Stored data entries:
-- ==== Sys2Proof/Machine/State.lean ====
section
/-! DEFINITION. The state of CORE (R20, R23, R30) as plain data, the host's side of it (what is
still to be served and what has been answered), the reasons a step can stop, and the state after
reset (R230). -/

namespace Sys2Proof.Machine

open Sys2Proof

/-- `enc_phase` (R24). -/
inductive EncPhase
  /-- 0: no encode in progress since reset. -/
  | idle
  /-- 1: ENC_INIT seen, ENC_FINAL not yet. -/
  | active
  /-- 2: ENC_FINAL completed; `enc_out` holds the whole text. -/
  | done
deriving DecidableEq, Repr

/-- `enc_fault` (R29), raised under the conditions of R204. -/
inductive EncFault
  /-- 0, NONE. -/
  | noFault
  /-- 1, ILLEGAL_COMMAND. -/
  | illegalCommand
  /-- 2, SEQUENCE_ERROR. -/
  | sequenceError
  /-- 3, OUTPUT_OVERFLOW. -/
  | outputOverflow
deriving DecidableEq, Repr

/-- `dec_phase` (R31). -/
inductive DecPhase
  /-- 0: no decode in progress since reset. -/
  | idle
  /-- 1: DEC_INIT seen, no result yet. -/
  | active
  /-- 2: DEC_FINAL found zero held bits; `dec_out` is the result. -/
  | doneOk
  /-- 3: an architected error was raised. -/
  | doneErr
deriving DecidableEq, Repr

/-- `dec_err` (R35), the two architected errors of R200. -/
inductive DecErr
  /-- 0, NONE. -/
  | noError
  /-- 1, INVALID_SYMBOL. -/
  | invalidSymbol
  /-- 2, INVALID_PADDING. -/
  | invalidPadding
deriving DecidableEq, Repr

/-- `dec_fault` (R37), raised under the conditions of R204. -/
inductive DecFault
  /-- 0, NONE. -/
  | noFault
  /-- 1, ILLEGAL_COMMAND. -/
  | illegalCommand
  /-- 2, SEQUENCE_ERROR. -/
  | sequenceError
  /-- 3, OUTPUT_OVERFLOW. -/
  | outputOverflow
  /-- 4, PAD_UNDERFLOW. -/
  | padUnderflow
deriving DecidableEq, Repr

/-- The encoder unit's state elements (R23). -/
structure EncUnit where
  /-- `enc_phase`. -/
  phase : EncPhase
  /-- `enc_acc`: the pending bits, left-aligned at bit 15 (R25). -/
  acc : Word16
  /-- `enc_pend`: how many pending bits are valid (R26). -/
  pend : BitVec 4
  /-- `enc_mod3`: bytes accepted since ENC_INIT, mod 3 (R27). -/
  mod3 : BitVec 2
  /-- `enc_out`: the text emitted since ENC_INIT, first symbol first (R28, R52). -/
  out : List Byte
  /-- `enc_fault`: sticky (R205). -/
  fault : EncFault
deriving DecidableEq, Repr

/-- The decoder unit's state elements (R30). -/
structure DecUnit where
  /-- `dec_phase`. -/
  phase : DecPhase
  /-- `dec_acc`: the held bits, left-aligned at bit 15, with stale bits below them (R32, R45). -/
  acc : Word16
  /-- `dec_held`: the held-bit count (R33). -/
  held : BitVec 4
  /-- `dec_out`: the bytes extracted since DEC_INIT (R34, R52). -/
  out : List Byte
  /-- `dec_err`. -/
  err : DecErr
  /-- `dec_info`: the error payload (R36). -/
  info : Byte
  /-- `dec_fault`: sticky (R205). -/
  fault : DecFault
deriving DecidableEq, Repr

/-- What the host can do to CORE (R44, R55, R57, R58, R230, R233). -/
inductive HostEvent
  /-- A 16-bit word on the command port (R70). -/
  | command (w : Word16)
  /-- A read of the read port at a word address (R55). -/
  | read (addr : Word32)
  /-- The reset input `rst` (R230). -/
  | reset
  /-- Reset and a command arriving together (R233). -/
  | commandWithReset (w : Word16)
deriving DecidableEq, Repr

/-- The machine: the pair (ENC state, DEC state) of R20, and beside it the model's own fields, which
R46 lists as parameters and inputs of the step (log entries 1, 2, 3). -/
structure State where
  /-- The encoder unit. -/
  enc : EncUnit
  /-- The decoder unit. -/
  dec : DecUnit
  /-- The OPEN parameters of R7; no step changes them. -/
  params : Params
  /-- Events the host has issued and CORE has not served, oldest first (R58). -/
  host : List HostEvent
  /-- The reads served so far, oldest first: address and value. The host holds them, not CORE. -/
  answers : List (Word32 × Word32)
deriving DecidableEq, Repr

/-- Reasons for which a step of the whole machine stops with a fault: there are none. CORE's own
faults (R203) are recorded in `EncUnit.fault` and `DecUnit.fault` and the machine goes on (R205,
R208, R238), so nobody raises a `Fault`; having none is safe only because the spec says that no
sequence of commands can hang CORE. -/
inductive Fault
deriving DecidableEq, Repr

/-- Reasons for which an instruction has no meaning. -/
inductive Refusal
  /-- Raised by `exec`'s arm of an instruction the model does not cover, by its mnemonic; no arm
  does, since all six commands have their meaning. Stopping so is safe. -/
  | notModelled (mnemonic : String)
deriving DecidableEq, Repr

/-- The encoder unit after reset (R23, R230). -/
def EncUnit.reset : EncUnit :=
  { phase := .idle, acc := 0x0000#16, pend := 0#4, mod3 := 0#2, out := [], fault := .noFault }

/-- The decoder unit after reset (R30, R230). -/
def DecUnit.reset : DecUnit :=
  { phase := .idle, acc := 0x0000#16, held := 0#4, out := [], err := .noError, info := 0x00#8,
    fault := .noFault }

/-- The machine after reset for given capacities, with no event issued and no read answered. -/
def State.resetWith (p : Params) : State :=
  { enc := EncUnit.reset, dec := DecUnit.reset, params := p, host := [], answers := [] }

/-- The machine right after reset (R230). Its capacities are a DESIGN CHOICE (log entry 2). -/
def State.reset : State := State.resetWith Config.largestParams

end Sys2Proof.Machine
end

# [Task to carry out]
Count up the lines above that include the string "resetWith" and report nothing but that number.

# [Result of this task]
2